Ontopia’s biggest problem is that the code base forms one massive block, that cannot be split up. Many developers and end users have complained about this and have requested a change to modularize the product. The Ant build file that is currently used to build Ontopia is about 3000 lines long and has become difficult to maintain. Also, as we discovered along the way, it contains obsolete parts and many tasks are heavily tangled. Cleaning up the build file is not straightforward and will remain a problem as the project evolves. At TMRA 2010 Morpheus has presented a proposal to start using Maven instead of Ant.
Maven is a project management and comprehension tool that has become increasingly popular over the last couple of years. It uses convention over configuration. Instead of configuring every setting over and over again, Maven uses conventions for commonly used tasks. It uses a standard for directory naming and for the build cycle that is used to compile, test, build and deploy software. As a result, it takes a lot less XML to tell the system how Ontopia should be built. Of course this requires the code base to follow the convention, which is what we’ve been working on since July 2009.
Additional benefits of following the Maven convention is that the directory structure starts to reflect the modular architecture of the code base and that test files and resources become separated from the actual code. This creates a more transparent code base, in which developers can find their way more easily.
Maven is used extensively in software written in Java. It is mature software and much support can be found online. Many plugins are available for, for instance, pre-compiling JSP, creating Docbook documentation, etc. We believe it Maven is currently the best option for Ontopia. Later it would be possible to create build scripts based on other project comprehension tools like Gradle or Buildr, which use the same file layout as Maven.

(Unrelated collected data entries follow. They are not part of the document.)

-- ==== Sys2Proof/Tests/Slice0.lean ====
section
/-! SUPPORT. The model's own tests: a term each check of well-formedness refuses, the spec's worked cases, and a witness
for the hypotheses of each statement. The expected values are the spec's, from the place each test names. -/

namespace Sys2Proof.Tests

open Machine

set_option Elab.async false

/-! ### Small states -/

/-- The state with link n ready to take the command k at its last frame. -/
def ready (n : Fin 4) (k : Command) (s : State) : State :=
  match k.data with
  | [] => s
  | _ => putLink n { s.link n with receiver := .data { k with data := k.data.dropLast } 1 } s

/-- The last frame of a command. -/
def lastFrame (k : Command) : Word := k.data.getLastD (commandFrame k.code k.sel k.operand)

/-- A command of code, selector, operand and data frames. -/
def cmd (code sel : Byte) (op : Half) (data : List Word) : Command := { code := code, sel := sel, operand := op, data := data }

/-- The state after an outcome. -/
def after (o : Host.Outcome State Fault Refusal) (s : State) : State :=
  match o with
  | .next t => t
  | _ => s

/-- The frames a link is about to send. -/
def sends (n : Fin 4) (s : State) : List Word := (s.link n).out.word :: (s.link n).reply.map fun o => o.word

/-- The reply on link n to the command k at a row. -/
def replyTo (row : Fin 4 → Word → Instr) (n : Fin 4) (k : Command) (s : State) : List Word :=
  sends n (after (exec (row n (lastFrame k)) (ready n k s)) s)

/-- An entry, in state READY but for the state given. -/
def item (id : Nat) (x : EntryState) (planned : Nat) : Entry := { newRecord id .story 0 planned with state := x }

/-- The part with a running order, and a frame index and time of day. -/
def withOrder (order : List Entry) (frame : Word) (tod : Nat) : State :=
  { State.reset with
    store := { State.reset.store with order := order }, clock := { State.reset.clock with frame := frame, tod := tod } }

/-- The running order of the worked sequence "a take during a transition": 20 on air, 21 armed, 22 and 23 ready. -/
def gallery : State :=
  let s := withOrder [ { item 20 .onAir 1500 with takeIndex := some 80000, takeTime := some 0 }, item 21 .armed 750,
    item 22 .ready 100, item 23 .ready 100 ] 81000 0
  { s with tkc := { s.tkc with armed := some { id := 21, tag := .manual }, pgm := some { id := 20, target := 1500 } } }

/-- `gallery` with an outgoing entry 22 on air, at the last edge of its transition. -/
def crossing : State :=
  { gallery with
    store := { gallery.store with order := gallery.store.order.map fun e =>
      if e.id = 22 then { e with state := .onAir, takeIndex := some 79000, takeTime := some 0 } else e },
    tkc := { gallery.tkc with out := some { id := 22, target := 100, count := 1, due := true } } }

/-- The gallery in the SAFE state. -/
def safe : State := { gallery with tkc := { gallery.tkc with engine := .safe } }

/-- A state with one unit enabled, which stands alone, as in "a chain of three" for unit 4. -/
def watching (c : Condition) (a : Action) (s : State) : State :=
  putUnit 4 { condition := c, action := a, mode := .repeating, enable := true, latch := false, dropped := false,
              timeMemory := false, spent := false } s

What needed to be done to support a modularized architecture?
To modularize Ontopia we distinguish three main parts:

  • Java code. Core functionalities, db2tm, classify, navigator, etc only contain java code. We’ve split up these functionalities into modules where this was possible.
  • Web applications: Omnigator, Ontopoly and the supporting web applications are now modules of Ontopia. Each application can be build separately if needed, and will eventually end up in the distribution.
  • Distribution: for most of the users, this is what Ontopia is. The zip file containing tomcat and all tools and applications. Currently this module builds only a tomcat distribution, but it is set up to allow for other container server distributions to be added in the future.

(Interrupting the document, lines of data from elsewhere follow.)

/-- Tables 6.1 and 6.2, and the stack-only rows of chapter 13. Major 0x48. -/
def decodeV48 (w : Nat) : Option Instr :=
  if fix w 11 6 = 0 then some (.vredAddS32 (fld 1 w 24) (fld 6 w 18) (fld 6 w 12) (fld 5 w 1) (fld 1 w 0))
  else if fix w 11 6 = 1 then some (.vredAddsS32 (fld 1 w 24) (fld 6 w 18) (fld 6 w 12) (fld 5 w 1) (fld 1 w 0))
  else if fix w 11 6 = 2 then some (.vredMinS32 (fld 1 w 24) (fld 6 w 18) (fld 6 w 12) (fld 5 w 1) (fld 1 w 0))
  else if fix w 11 6 = 3 then some (.vredMaxS32 (fld 1 w 24) (fld 6 w 18) (fld 6 w 12) (fld 5 w 1) (fld 1 w 0))
  else if fix w 11 6 = 4 then some (.vredMinB32 (fld 1 w 24) (fld 6 w 18) (fld 6 w 12) (fld 5 w 1) (fld 1 w 0))
  else if fix w 11 6 = 5 then some (.vredMaxB32 (fld 1 w 24) (fld 6 w 18) (fld 6 w 12) (fld 5 w 1) (fld 1 w 0))
  else if fix w 11 6 = 6 then some (.vredAndB32 (fld 1 w 24) (fld 6 w 18) (fld 6 w 12) (fld 5 w 1) (fld 1 w 0))
  else if fix w 11 6 = 7 then some (.vredOrB32 (fld 1 w 24) (fld 6 w 18) (fld 6 w 12) (fld 5 w 1) (fld 1 w 0))
  else if fix w 11 6 = 8 then some (.vredXorB32 (fld 1 w 24) (fld 6 w 18) (fld 6 w 12) (fld 5 w 1) (fld 1 w 0))
  else if fix w 11 6 = 9 then some (.vredAddF32 (fld 1 w 24) (fld 6 w 18) (fld 6 w 12) (fld 5 w 1) (fld 1 w 0))
  else if fix w 11 6 = 10 then some (.vredMinF32 (fld 1 w 24) (fld 6 w 18) (fld 6 w 12) (fld 5 w 1) (fld 1 w 0))
  else if fix w 11 6 = 11 then some (.vredMaxF32 (fld 1 w 24) (fld 6 w 18) (fld 6 w 12) (fld 5 w 1) (fld 1 w 0))
  else if fix w 11 6 = 12 then some (.vredAddBf16 (fld 1 w 24) (fld 6 w 18) (fld 6 w 12) (fld 5 w 1) (fld 1 w 0))
  else none
/-- Tables 6.1 and 6.2, and the stack-only rows of chapter 13. Major 0x52. -/
def decodeV52 (w : Nat) : Option Instr :=
  if fix w 11 0 = 0 ∧ fix w 24 21 = 0 then some (.vmand (fld 3 w 18) (fld 3 w 15) (fld 3 w 12))
  else if fix w 11 0 = 0 ∧ fix w 24 21 = 1 then some (.vmor (fld 3 w 18) (fld 3 w 15) (fld 3 w 12))
  else if fix w 11 0 = 0 ∧ fix w 24 21 = 2 then some (.vmxor (fld 3 w 18) (fld 3 w 15) (fld 3 w 12))
  else if fix w 11 0 = 0 ∧ fix w 24 21 = 3 then some (.vmandn (fld 3 w 18) (fld 3 w 15) (fld 3 w 12))
  else if fix w 14 0 = 0 ∧ fix w 24 21 = 4 then some (.vmnot (fld 3 w 18) (fld 3 w 15))
  else if fix w 17 0 = 0 ∧ fix w 24 21 = 5 then some (.vmset (fld 3 w 18))
  else if fix w 17 0 = 0 ∧ fix w 24 21 = 6 then some (.vmclr (fld 3 w 18))
  else if fix w 14 0 = 0 ∧ fix w 24 21 = 7 then some (.vmmov (fld 3 w 18) (fld 3 w 15))
  else none
/-- Tables 6.1 and 6.2, and the stack-only rows of chapter 13. Major 0x62. -/
def decodeV62 (w : Nat) : Option Instr :=
  if fix w 17 8 = 0 then some (.vacc (fld 1 w 24) (fld 6 w 18) (fld 8 w 0))
  else if fix w 17 13 = 1 then some (.vaccX (fld 1 w 24) (fld 6 w 18) (fld 5 w 8) (fld 8 w 0))
  else none
/-- Tables 6.1 and 6.2, and the stack-only rows of chapter 13: the words of V. -/
def decodeV (w : Nat) : Option Instr :=
  if opc w = 0x01 then some (.vaddS32 (fld 1 w 24) (fld 6 w 18) (fld 6 w 12) (fld 6 w 6) (fld 5 w 1) (fld 1 w 0))
  else if opc w = 0x02 then some (.vsubS32 (fld 1 w 24) (fld 6 w 18) (fld 6 w 12) (fld 6 w 6) (fld 5 w 1) (fld 1 w 0))
  else if opc w = 0x03 then some (.vmulS32 (fld 1 w 24) (fld 6 w 18) (fld 6 w 12) (fld 6 w 6) (fld 5 w 1) (fld 1 w 0))
  else if opc w = 0x04 then some (.vmulhS32 (fld 1 w 24) (fld 6 w 18) (fld 6 w 12) (fld 6 w 6) (fld 5 w 1) (fld 1 w 0))
  else if opc w = 0x05 then some (.vmulhB32 (fld 1 w 24) (fld 6 w 18) (fld 6 w 12) (fld 6 w 6) (fld 5 w 1) (fld 1 w 0))
  else if opc w = 0x06 then some (.vminS32 (fld 1 w 24) (fld 6 w 18) (fld 6 w 12) (fld 6 w 6) (fld 5 w 1) (fld 1 w 0))
  else if opc w = 0x07 then some (.vmaxS32 (fld 1 w 24) (fld 6 w 18) (fld 6 w 12) (fld 6 w 6) (fld 5 w 1) (fld 1 w 0))
  else if opc w = 0x08 then some (.vminB32 (fld 1 w 24) (fld 6 w 18) (fld 6 w 12) (fld 6 w 6) (fld 5 w 1) (fld 1 w 0))
  else if opc w = 0x09 then some (.vmaxB32 (fld 1 w 24) (fld 6 w 18) (fld 6 w 12) (fld 6 w 6) (fld 5 w 1) (fld 1 w 0))
  else if opc w = 0x0A then some (.vaddsS32 (fld 1 w 24) (fld 6 w 18) (fld 6 w 12) (fld 6 w 6) (fld 5 w 1) (fld 1 w 0))
  else if opc w = 0x0B then some (.vsubsS32 (fld 1 w 24) (fld 6 w 18) (fld 6 w 12) (fld 6 w 6) (fld 5 w 1) (fld 1 w 0))
  else if opc w = 0x0C then some (.vaddsB32 (fld 1 w 24) (fld 6 w 18) (fld 6 w 12) (fld 6 w 6) (fld 5 w 1) (fld 1 w 0))
  else if opc w = 0x0D then some (.vsubsB32 (fld 1 w 24) (fld 6 w 18) (fld 6 w 12) (fld 6 w 6) (fld 5 w 1) (fld 1 w 0))
  else if opc w = 0x0E then some (.vandB32 (fld 1 w 24) (fld 6 w 18) (fld 6 w 12) (fld 6 w 6) (fld 5 w 1) (fld 1 w 0))
  else if opc w = 0x0F then some (.vorB32 (fld 1 w 24) (fld 6 w 18) (fld 6 w 12) (fld 6 w 6) (fld 5 w 1) (fld 1 w 0))
  else if opc w = 0x10 then some (.vxorB32 (fld 1 w 24) (fld 6 w 18) (fld 6 w 12) (fld 6 w 6) (fld 5 w 1) (fld 1 w 0))
  else if opc w = 0x11 then some (.vandnB32 (fld 1 w 24) (fld 6 w 18) (fld 6 w 12) (fld 6 w 6) (fld 5 w 1) (fld 1 w 0))
  else if opc w = 0x12 then some (.vsllB32 (fld 1 w 24) (fld 6 w 18) (fld 6 w 12) (fld 6 w 6) (fld 5 w 1) (fld 1 w 0))
  else if opc w = 0x13 then some (.vsrlB32 (fld 1 w 24) (fld 6 w 18) (fld 6 w 12) (fld 6 w 6) (fld 5 w 1) (fld 1 w 0))
  else if opc w = 0x14 then some (.vsraS32 (fld 1 w 24) (fld 6 w 18) (fld 6 w 12) (fld 6 w 6) (fld 5 w 1) (fld 1 w 0))
  else if opc w = 0x18 then some (.vaddS16 (fld 1 w 24) (fld 6 w 18) (fld 6 w 12) (fld 6 w 6) (fld 5 w 1) (fld 1 w 0))
  else if opc w = 0x19 then some (.vsubS16 (fld 1 w 24) (fld 6 w 18) (fld 6 w 12) (fld 6 w 6) (fld 5 w 1) (fld 1 w 0))
  else if opc w = 0x1A then some (.vaddsS16 (fld 1 w 24) (fld 6 w 18) (fld 6 w 12) (fld 6 w 6) (fld 5 w 1) (fld 1 w 0))
  else if opc w = 0x1B then some (.vsubsS16 (fld 1 w 24) (fld 6 w 18) (fld 6 w 12) (fld 6 w 6) (fld 5 w 1) (fld 1 w 0))
  else if opc w = 0x1C then some (.vaddsB16 (fld 1 w 24) (fld 6 w 18) (fld 6 w 12) (fld 6 w 6) (fld 5 w 1) (fld 1 w 0))
  else if opc w = 0x1D then some (.vsubsB16 (fld 1 w 24) (fld 6 w 18) (fld 6 w 12) (fld 6 w 6) (fld 5 w 1) (fld 1 w 0))
  else if opc w = 0x1E then some (.vmulS16 (fld 1 w 24) (fld 6 w 18) (fld 6 w 12) (fld 6 w 6) (fld 5 w 1) (fld 1 w 0))
  else if opc w = 0x20 then some (.vaddS8 (fld 1 w 24) (fld 6 w 18) (fld 6 w 12) (fld 6 w 6) (fld 5 w 1) (fld 1 w 0))
  else if opc w = 0x21 then some (.vsubS8 (fld 1 w 24) (fld 6 w 18) (fld 6 w 12) (fld 6 w 6) (fld 5 w 1) (fld 1 w 0))
  else if opc w = 0x22 then some (.vaddsS8 (fld 1 w 24) (fld 6 w 18) (fld 6 w 12) (fld 6 w 6) (fld 5 w 1) (fld 1 w 0))
  else if opc w = 0x23 then some (.vsubsS8 (fld 1 w 24) (fld 6 w 18) (fld 6 w 12) (fld 6 w 6) (fld 5 w 1) (fld 1 w 0))
  else if opc w = 0x24 then some (.vaddsB8 (fld 1 w 24) (fld 6 w 18) (fld 6 w 12) (fld 6 w 6) (fld 5 w 1) (fld 1 w 0))
  else if opc w = 0x25 then some (.vsubsB8 (fld 1 w 24) (fld 6 w 18) (fld 6 w 12) (fld 6 w 6) (fld 5 w 1) (fld 1 w 0))
  else if opc w = 0x28 then some (.vfaddF32 (fld 1 w 24) (fld 6 w 18) (fld 6 w 12) (fld 6 w 6) (fld 5 w 1) (fld 1 w 0))
  else if opc w = 0x29 then some (.vfsubF32 (fld 1 w 24) (fld 6 w 18) (fld 6 w 12) (fld 6 w 6) (fld 5 w 1) (fld 1 w 0))
  else if opc w = 0x2A then some (.vfmulF32 (fld 1 w 24) (fld 6 w 18) (fld 6 w 12) (fld 6 w 6) (fld 5 w 1) (fld 1 w 0))
  else if opc w = 0x2B then some (.vfminF32 (fld 1 w 24) (fld 6 w 18) (fld 6 w 12) (fld 6 w 6) (fld 5 w 1) (fld 1 w 0))
  else if opc w = 0x2C then some (.vfmaxF32 (fld 1 w 24) (fld 6 w 18) (fld 6 w 12) (fld 6 w 6) (fld 5 w 1) (fld 1 w 0))
  else if opc w = 0x2D then some (.vfmaF32 (fld 1 w 24) (fld 6 w 18) (fld 6 w 12) (fld 6 w 6) (fld 5 w 1) (fld 1 w 0))
  else if opc w = 0x30 then some (.vfaddBf16 (fld 1 w 24) (fld 6 w 18) (fld 6 w 12) (fld 6 w 6) (fld 5 w 1) (fld 1 w 0))
  else if opc w = 0x31 then some (.vfsubBf16 (fld 1 w 24) (fld 6 w 18) (fld 6 w 12) (fld 6 w 6) (fld 5 w 1) (fld 1 w 0))
  else if opc w = 0x32 then some (.vfmulBf16 (fld 1 w 24) (fld 6 w 18) (fld 6 w 12) (fld 6 w 6) (fld 5 w 1) (fld 1 w 0))
  else if opc w = 0x33 then some (.vfminBf16 (fld 1 w 24) (fld 6 w 18) (fld 6 w 12) (fld 6 w 6) (fld 5 w 1) (fld 1 w 0))
  else if opc w = 0x34 then some (.vfmaxBf16 (fld 1 w 24) (fld 6 w 18) (fld 6 w 12) (fld 6 w 6) (fld 5 w 1) (fld 1 w 0))
  else if opc w = 0x35 then some (.vfmaBf16 (fld 1 w 24) (fld 6 w 18) (fld 6 w 12) (fld 6 w 6) (fld 5 w 1) (fld 1 w 0))
  else if opc w = 0x38 then (if fix w 11 6 = 0 then some (.vexp2F32 (fld 1 w 24) (fld 6 w 18) (fld 6 w 12) (fld 5 w 1) (fld 1 w 0)) else none)
  else if opc w = 0x39 then (if fix w 11 6 = 0 then some (.vlog2F32 (fld 1 w 24) (fld 6 w 18) (fld 6 w 12) (fld 5 w 1) (fld 1 w 0)) else none)
  else if opc w = 0x3A then (if fix w 11 6 = 0 then some (.vrcpF32 (fld 1 w 24) (fld 6 w 18) (fld 6 w 12) (fld 5 w 1) (fld 1 w 0)) else none)
  else if opc w = 0x3B then (if fix w 11 6 = 0 then some (.vrsqrtF32 (fld 1 w 24) (fld 6 w 18) (fld 6 w 12) (fld 5 w 1) (fld 1 w 0)) else none)
  else if opc w = 0x3C then some (.vcmpS32 (fld 4 w 21) (fld 3 w 18) (fld 6 w 12) (fld 6 w 6) (fld 5 w 1) (fld 1 w 0))
  else if opc w = 0x3D then some (.vcmpB32 (fld 4 w 21) (fld 3 w 18) (fld 6 w 12) (fld 6 w 6) (fld 5 w 1) (fld 1 w 0))
  else if opc w = 0x3E then some (.vcmpF32 (fld 4 w 21) (fld 3 w 18) (fld 6 w 12) (fld 6 w 6) (fld 5 w 1) (fld 1 w 0))
  else if opc w = 0x3F then some (.vcmpBf16 (fld 4 w 21) (fld 3 w 18) (fld 6 w 12) (fld 6 w 6) (fld 5 w 1) (fld 1 w 0))
  else if opc w = 0x40 then some (.vcvt (fld 2 w 25) (fld 1 w 24) (fld 6 w 18) (fld 6 w 12) (fld 4 w 8) (fld 4 w 4) (fld 3 w 1) (fld 1 w 0))
  else if opc w = 0x41 then some (.vcvt (fld 2 w 25) (fld 1 w 24) (fld 6 w 18) (fld 6 w 12) (fld 4 w 8) (fld 4 w 4) (fld 3 w 1) (fld 1 w 0))
  else if opc w = 0x42 then some (.vcvt (fld 2 w 25) (fld 1 w 24) (fld 6 w 18) (fld 6 w 12) (fld 4 w 8) (fld 4 w 4) (fld 3 w 1) (fld 1 w 0))
  else if opc w = 0x43 then some (.vcvt (fld 2 w 25) (fld 1 w 24) (fld 6 w 18) (fld 6 w 12) (fld 4 w 8) (fld 4 w 4) (fld 3 w 1) (fld 1 w 0))
  else if opc w = 0x44 then (if fix w 0 0 = 0 then some (.vmxpk (fld 1 w 24) (fld 6 w 18) (fld 6 w 12) (fld 4 w 8) (fld 4 w 4) (fld 3 w 1)) else none)
  else if opc w = 0x48 then decodeV48 w
  else if opc w = 0x4C then some (.vpermB32 (fld 1 w 24) (fld 6 w 18) (fld 6 w 12) (fld 6 w 6) (fld 5 w 1) (fld 1 w 0))
  else if opc w = 0x4D then some (.vpermB8 (fld 1 w 24) (fld 6 w 18) (fld 6 w 12) (fld 6 w 6) (fld 5 w 1) (fld 1 w 0))
  else if opc w = 0x4E then (if fix w 11 6 = 0 then some (.vrotB32 (fld 1 w 24) (fld 6 w 18) (fld 6 w 12) (fld 6 w 0)) else none)
  else if opc w = 0x4F then (if fix w 0 0 = 0 then some (.vselB32 (fld 1 w 24) (fld 6 w 18) (fld 6 w 12) (fld 6 w 6) (fld 5 w 1)) else none)
  else if opc w = 0x50 then (if fix w 17 12 = 0 then some (.vmovi (fld 1 w 24) (fld 6 w 18) (fld 12 w 0)) else none)
  else if opc w = 0x52 then decodeV52 w
  else if opc w = 0x53 then (if fix w 16 0 = 0 then some (.vflag (fld 2 w 23) (fld 3 w 20) (fld 2 w 18) (fld 1 w 17)) else none)
  else if opc w = 0x58 then (if fix w 17 17 = 0 then some (.vld (fld 1 w 24) (fld 6 w 18) (fld 5 w 12) (fld 12 w 0)) else none)
  else if opc w = 0x59 then (if fix w 17 17 = 0 ∧ fix w 24 24 = 0 then some (.vst (fld 6 w 18) (fld 5 w 12) (fld 12 w 0)) else none)
  else if opc w = 0x5A then (if fix w 4 1 = 0 then some (.vlds (fld 1 w 24) (fld 6 w 18) (fld 5 w 13) (fld 5 w 8) (fld 2 w 6) (fld 1 w 5) (fld 1 w 0)) else none)
  else if opc w = 0x5B then (if fix w 4 1 = 0 ∧ fix w 24 24 = 0 then some (.vsts (fld 6 w 18) (fld 5 w 13) (fld 5 w 8) (fld 2 w 6) (fld 1 w 5) (fld 1 w 0)) else none)
  else if opc w = 0x5C then (if fix w 2 1 = 0 ∧ fix w 12 12 = 0 then some (.vldx (fld 1 w 24) (fld 6 w 18) (fld 5 w 13) (fld 6 w 6) (fld 2 w 4) (fld 1 w 3) (fld 1 w 0)) else none)
  else if opc w = 0x5D then (if fix w 2 1 = 0 ∧ fix w 12 12 = 0 ∧ fix w 24 24 = 0 then some (.vstx (fld 6 w 18) (fld 5 w 13) (fld 6 w 6) (fld 2 w 4) (fld 1 w 3) (fld 1 w 0)) else none)
  else if opc w = 0x5E then (if fix w 17 17 = 0 then some (.vgld (fld 1 w 24) (fld 6 w 18) (fld 5 w 12) (fld 12 w 0)) else none)
  else if opc w = 0x5F then (if fix w 17 17 = 0 ∧ fix w 24 24 = 0 then some (.vgst (fld 6 w 18) (fld 5 w 12) (fld 12 w 0)) else none)
  else if opc w = 0x60 then (if fix w 7 0 = 0 ∧ fix w 17 12 = 0 ∧ fix w 24 24 = 0 then some (.vsend (fld 6 w 18) (fld 4 w 8)) else none)
  else if opc w = 0x61 then (if fix w 17 0 = 0 then some (.vrecv (fld 1 w 24) (fld 6 w 18)) else none)
  else if opc w = 0x62 then decodeV62 w
  else if opc w = 0x64 then some (.vamul (fld 1 w 24) (fld 6 w 18) (fld 6 w 12) (fld 6 w 6) (fld 1 w 5) (fld 1 w 4) (fld 2 w 2) (fld 2 w 0))
  else if opc w = 0x65 then (if fix w 1 0 = 0 ∧ fix w 4 4 = 0 ∧ fix w 11 6 = 0 then some (.vconj (fld 1 w 24) (fld 6 w 18) (fld 6 w 12) (fld 1 w 5) (fld 2 w 2)) else none)
  else if opc w = 0x66 then (if fix w 4 0 = 0 ∧ fix w 11 6 = 0 then some (.vnorm (fld 1 w 24) (fld 6 w 18) (fld 6 w 12) (fld 1 w 5)) else none)
  else if opc w = 0x68 then (if fix w 6 0 = 0 ∧ fix w 22 18 = 0 then some (.vaw (fld 2 w 23) (fld 6 w 12) (fld 5 w 7)) else none)
  else if opc w = 0x69 then (if fix w 5 5 = 0 then some (.vsrnd (fld 1 w 24) (fld 6 w 18) (fld 6 w 12) (fld 4 w 8) (fld 2 w 6) (fld 5 w 0)) else none)
  else if opc w = 0x6A then (if fix w 11 0 = 0 ∧ fix w 24 18 = 0 then some (.chadd (fld 6 w 12)) else none)
  else if opc w = 0x70 then (if fix w 10 0 = 0 ∧ fix w 24 24 = 0 then some (.vtcfg (fld 3 w 21) (fld 4 w 17) (fld 4 w 13) (fld 2 w 11)) else none)
  else if opc w = 0x71 then (if fix w 20 0 = 0 ∧ fix w 24 24 = 0 then some (.vtrel (fld 3 w 21)) else none)
  else if opc w = 0x72 then (if fix w 8 0 = 0 ∧ fix w 24 24 = 0 then some (.vtrow (fld 6 w 18) (fld 3 w 15) (fld 4 w 11) (fld 2 w 9)) else none)
  else if opc w = 0x73 then (if fix w 8 0 = 0 then some (.vtrowr (fld 1 w 24) (fld 6 w 18) (fld 3 w 15) (fld 4 w 11) (fld 2 w 9)) else none)
  else if opc w = 0x74 then (if fix w 8 0 = 0 then some (.vtcol (fld 1 w 24) (fld 6 w 18) (fld 3 w 15) (fld 4 w 11) (fld 2 w 9)) else none)
  else if opc w = 0x75 then (if fix w 8 0 = 0 ∧ fix w 24 24 = 0 then some (.vtcolw (fld 6 w 18) (fld 3 w 15) (fld 4 w 11) (fld 2 w 9)) else none)
  else if opc w = 0x76 then (if fix w 15 5 = 0 ∧ fix w 24 24 = 0 then some (.vtsave (fld 8 w 16) (fld 5 w 0)) else none)
  else if opc w = 0x77 then (if fix w 15 5 = 0 ∧ fix w 24 24 = 0 then some (.vtload (fld 8 w 16) (fld 5 w 0)) else none)
  else if opc w = 0x7F then decodeShared w
  else none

Maven has a specific project structure. To implement this structure we needed to move a lot of files into the correct location. After all the code was moved into the correct location and was once again compilable, we started working on the test cases. Maven forces testing on every build, which currently Ontopia doesn’t. Maven also automatically detects test classes. Most of our work went into changes the test cases into Maven-runnable test cases. During this process we discovered that not every test case of Ontopia is being tested in the current build process.
The next step was to move all the web applications into maven modules. The new Maven web applications are now being pre-compiled, which brought up some old and broken code.
Finally, the distribution needed to be redefined. The Maven modules are collected and placed into a freshly downloaded tomcat.

What will change for end users?
We aim toward a build that generates essentially the same distribution as the one that is now available, so that users are not directly affected by the changes. After a successful transfer to Maven, we can start improving the quality of Ontopia. This of course translates into fewer bugs for users.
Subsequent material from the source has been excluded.